### REQUIRED ACTION
For each record here, output an exact copy.

# # # # #

/-- A command is taken in its controller states while the slot is free (R189, R193). -/
theorem State.tryTake_control (s : State) (c : Command) (h : s.Control) (free : s.cmd.running = none) :
    (s.tryTake c).Control := by
  have ends (r : CmdResult) : (s.completeCommand r).Control := h.quiet (s.completeCommand_quiet r free)
  unfold State.tryTake
  split
  next taken =>
    cases c with
    | init => exact s.takeInit_control h free (by simpa [Command.takenIn] using taken)
    | start => exact s.takeStart_control h free
    | stop => exact s.takeStop_control h free
    | retire =>
      have running : s.ctl.state = .running := by simpa [Command.takenIn] using taken
      simp only [State.take, State.takeRetire]
      split
      · exact ends _
      · exact s.offerCommandItem_control _ _ _ h free (by rw [running]; exact .retires)
    | release =>
      have running : s.ctl.state = .running := by simpa [Command.takenIn] using taken
      simp only [State.take, State.takeRelease]
      split
      · exact ends _
      · exact s.offerCommandItem_control _ _ _ h free (by rw [running]; exact .releases)
    | scrub => exact s.takeScrub_control h free (by simpa [Command.takenIn] using taken)
    | setRegion | clearRegion | loadRemap | markSpareBad | inject | clearSuspects =>
      exact h.quiet (s.take_quiet _ free (by simp))
  next => exact ends _

theorem State.writeCode_control (s : State) (code : Word32) (h : s.Control) : (s.writeCode code).Control := by
  unfold State.writeCode
  split
  · exact h.quiet ⟨rfl, rfl, rfl, rfl, rfl, rfl, rfl⟩
  next idle =>
    have free : s.cmd.running = none := by simpa [State.busy] using idle
    unfold State.takeCode
    split
    · exact h.quiet (s.completeCommand_quiet _ free)
    · exact s.tryTake_control _ h free

/-! ## Register writes (R106, R115, R184) -/

/-- The interval that a write gives lies within its bounds (R106). -/
theorem intervalField_bounds (v : Word32) (old : Nat) (h : 1 ≤ old ∧ old ≤ 4095) :
    1 ≤ intervalField v old ∧ intervalField v old ≤ 4095 := by
  unfold intervalField
  split
  · exact h
  next given =>
    have width := (v.extractLsb' 16 12).isLt
    omega

/-- The Patrol Unit and its wait count change while its range stays. -/
theorem State.Control.patrolStands {s t : State} (h : s.Control) (cmd : t.cmd = s.cmd) (ctl : t.ctl = s.ctl)
    (rtq : t.rtq = s.rtq) (copy : t.copy = s.copy) (olt : t.olt = s.olt) (scrub : t.patrol.scrub = s.patrol.scrub)
    (timed : t.patrol.timed) (agrees : PatrolAgrees t.patrol s.ctl.state s.patrolEntries t.arbiter.patrolWait) :
    t.Control := by
  have items : t.commandItems = s.commandItems := by rw [State.commandItems, State.commandItems, rtq, copy]
  have entries : t.patrolEntries = s.patrolEntries := by rw [State.patrolEntries, State.patrolEntries, olt]
  rw [State.Control, items, entries]
  refine ⟨?_, timed, ?_⟩
  · rw [cmd, ctl, scrub]
    exact h.slot
  · rwa [ctl]

/-- A change of the mode is acted on by state and activity (R115). -/
theorem State.patrolModeChanged_control (s : State) (m : PatrolMode) (i : Nat) (h : s.Control)
    (timed : 1 ≤ i ∧ i ≤ 4095) :
    (s.setPatrol { s.patrol with mode := m, interval := i }).patrolModeChanged.Control := by
  let p : PatrolUnit := { s.patrol with mode := m, interval := i }
  have stands (t : State) (cmd : t.cmd = s.cmd) (ctl : t.ctl = s.ctl) (rtq : t.rtq = s.rtq) (copy : t.copy = s.copy)
      (olt : t.olt = s.olt) (scrub : t.patrol.scrub = s.patrol.scrub) (interval : t.patrol.interval = i)
      (agrees : PatrolAgrees t.patrol s.ctl.state s.patrolEntries t.arbiter.patrolWait) : t.Control :=
    h.patrolStands cmd ctl rtq copy olt scrub (by rwa [PatrolUnit.timed, interval]) agrees
  have keeps
      (works : s.patrol.activity = .background → s.patrol.state = .waiting ∨ s.patrol.state = .issuing → m ≠ .off) :
      (s.setPatrol p).Control :=
    stands _ rfl rfl rfl rfl rfl rfl rfl (h.patrol.with_mode m i works)
  have rests (t : State) (q : PatrolUnit) (same : t = s.setPatrol q) (wait : s.arbiter.patrolWait = 0)
      (flown : s.patrolEntries = 0) (scrub : q.scrub = s.patrol.scrub) (interval : q.interval = i)
      (agrees : PatrolAgrees q s.ctl.state 0 0) : t.Control := by
    subst same
    exact stands _ rfl rfl rfl rfl rfl scrub interval (by rw [flown]; simpa [wait] using agrees)
  unfold State.patrolModeChanged
  split
  next scrubs =>
    have scrubs : s.patrol.activity = .scrub := scrubs
    exact keeps fun background => by simp [scrubs] at background
  next background =>
    have background : s.patrol.activity = .background := background
    have none := h.patrol.scrub_none background
    split
    next off =>
      have off : s.patrol.state = .off := off
      split
      · exact keeps fun _ works => by simp [off] at works
      next mode =>
        exact rests _ p.wait rfl (h.patrol.not_waiting (by simp [off])) (h.patrol.grounded (by simp [off])) rfl rfl
          (p.wait_agrees _ background none mode)
    next waiting =>
      have waiting : s.patrol.state = .waiting := waiting
      split
      · exact rests _ p.turnOff rfl (h.patrol.not_waiting (by simp [waiting])) (h.patrol.grounded (by simp [waiting])) rfl
          rfl (p.turnOff_agrees _ background none)
      next mode => exact keeps fun _ _ => mode
    next issuing =>
      have issuing : s.patrol.state = .issuing := issuing
      split
      · refine stands _ rfl rfl rfl rfl rfl (by simp [State.clearWait]) (by simp [State.clearWait]) ?_
        rw [h.patrol.grounded (by simp [issuing])]
        exact p.setBack.turnOff_agrees s.ctl.state (by simpa using background) (by simpa using none)
      next mode => exact keeps fun _ _ => mode
    next inFlight =>
      have inFlight : s.patrol.state = .inFlight := inFlight
      exact keeps fun _ works => by simp [inFlight] at works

# # # # #

### COMPLETED TASK
/-- A command is taken in its controller states while the slot is free (R189, R193). -/
theorem State.tryTake_control (s : State) (c : Command) (h : s.Control) (free : s.cmd.running = none) :
    (s.tryTake c).Control := by
  have ends (r : CmdResult) : (s.completeCommand r).Control := h.quiet (s.completeCommand_quiet r free)
  unfold State.tryTake
  split
  next taken =>
    cases c with
    | init => exact s.takeInit_control h free (by simpa [Command.takenIn] using taken)
    | start => exact s.takeStart_control h free
    | stop => exact s.takeStop_control h free
    | retire =>
      have running : s.ctl.state = .running := by simpa [Command.takenIn] using taken
      simp only [State.take, State.takeRetire]
      split
      · exact ends _
      · exact s.offerCommandItem_control _ _ _ h free (by rw [running]; exact .retires)
    | release =>
      have running : s.ctl.state = .running := by simpa [Command.takenIn] using taken
      simp only [State.take, State.takeRelease]
      split
      · exact ends _
      · exact s.offerCommandItem_control _ _ _ h free (by rw [running]; exact .releases)
    | scrub => exact s.takeScrub_control h free (by simpa [Command.takenIn] using taken)
    | setRegion | clearRegion | loadRemap | markSpareBad | inject | clearSuspects =>
      exact h.quiet (s.take_quiet _ free (by simp))
  next => exact ends _

theorem State.writeCode_control (s : State) (code : Word32) (h : s.Control) : (s.writeCode code).Control := by
  unfold State.writeCode
  split
  · exact h.quiet ⟨rfl, rfl, rfl, rfl, rfl, rfl, rfl⟩
  next idle =>
    have free : s.cmd.running = none := by simpa [State.busy] using idle
    unfold State.takeCode
    split
    · exact h.quiet (s.completeCommand_quiet _ free)
    · exact s.tryTake_control _ h free

/-! ## Register writes (R106, R115, R184) -/

/-- The interval that a write gives lies within its bounds (R106). -/
theorem intervalField_bounds (v : Word32) (old : Nat) (h : 1 ≤ old ∧ old ≤ 4095) :
    1 ≤ intervalField v old ∧ intervalField v old ≤ 4095 := by
  unfold intervalField
  split
  · exact h
  next given =>
    have width := (v.extractLsb' 16 12).isLt
    omega

/-- The Patrol Unit and its wait count change while its range stays. -/
theorem State.Control.patrolStands {s t : State} (h : s.Control) (cmd : t.cmd = s.cmd) (ctl : t.ctl = s.ctl)
    (rtq : t.rtq = s.rtq) (copy : t.copy = s.copy) (olt : t.olt = s.olt) (scrub : t.patrol.scrub = s.patrol.scrub)
    (timed : t.patrol.timed) (agrees : PatrolAgrees t.patrol s.ctl.state s.patrolEntries t.arbiter.patrolWait) :
    t.Control := by
  have items : t.commandItems = s.commandItems := by rw [State.commandItems, State.commandItems, rtq, copy]
  have entries : t.patrolEntries = s.patrolEntries := by rw [State.patrolEntries, State.patrolEntries, olt]
  rw [State.Control, items, entries]
  refine ⟨?_, timed, ?_⟩
  · rw [cmd, ctl, scrub]
    exact h.slot
  · rwa [ctl]

/-- A change of the mode is acted on by state and activity (R115). -/
theorem State.patrolModeChanged_control (s : State) (m : PatrolMode) (i : Nat) (h : s.Control)
    (timed : 1 ≤ i ∧ i ≤ 4095) :
    (s.setPatrol { s.patrol with mode := m, interval := i }).patrolModeChanged.Control := by
  let p : PatrolUnit := { s.patrol with mode := m, interval := i }
  have stands (t : State) (cmd : t.cmd = s.cmd) (ctl : t.ctl = s.ctl) (rtq : t.rtq = s.rtq) (copy : t.copy = s.copy)
      (olt : t.olt = s.olt) (scrub : t.patrol.scrub = s.patrol.scrub) (interval : t.patrol.interval = i)
      (agrees : PatrolAgrees t.patrol s.ctl.state s.patrolEntries t.arbiter.patrolWait) : t.Control :=
    h.patrolStands cmd ctl rtq copy olt scrub (by rwa [PatrolUnit.timed, interval]) agrees
  have keeps
      (works : s.patrol.activity = .background → s.patrol.state = .waiting ∨ s.patrol.state = .issuing → m ≠ .off) :
      (s.setPatrol p).Control :=
    stands _ rfl rfl rfl rfl rfl rfl rfl (h.patrol.with_mode m i works)
  have rests (t : State) (q : PatrolUnit) (same : t = s.setPatrol q) (wait : s.arbiter.patrolWait = 0)
      (flown : s.patrolEntries = 0) (scrub : q.scrub = s.patrol.scrub) (interval : q.interval = i)
      (agrees : PatrolAgrees q s.ctl.state 0 0) : t.Control := by
    subst same
    exact stands _ rfl rfl rfl rfl rfl scrub interval (by rw [flown]; simpa [wait] using agrees)
  unfold State.patrolModeChanged
  split
  next scrubs =>
    have scrubs : s.patrol.activity = .scrub := scrubs
    exact keeps fun background => by simp [scrubs] at background
  next background =>
    have background : s.patrol.activity = .background := background
    have none := h.patrol.scrub_none background
    split
    next off =>
      have off : s.patrol.state = .off := off
      split
      · exact keeps fun _ works => by simp [off] at works
      next mode =>
        exact rests _ p.wait rfl (h.patrol.not_waiting (by simp [off])) (h.patrol.grounded (by simp [off])) rfl rfl
          (p.wait_agrees _ background none mode)
    next waiting =>
      have waiting : s.patrol.state = .waiting := waiting
      split
      · exact rests _ p.turnOff rfl (h.patrol.not_waiting (by simp [waiting])) (h.patrol.grounded (by simp [waiting])) rfl
          rfl (p.turnOff_agrees _ background none)
      next mode => exact keeps fun _ _ => mode
    next issuing =>
      have issuing : s.patrol.state = .issuing := issuing
      split
      · refine stands _ rfl rfl rfl rfl rfl (by simp [State.clearWait]) (by simp [State.clearWait]) ?_
        rw [h.patrol.grounded (by simp [issuing])]
        exact p.setBack.turnOff_agrees s.ctl.state (by simpa using background) (by simpa using none)
      next mode => exact keeps fun _ _ => mode
    next inFlight =>
      have inFlight : s.patrol.state = .inFlight := inFlight
      exact keeps fun _ works => by simp [inFlight] at works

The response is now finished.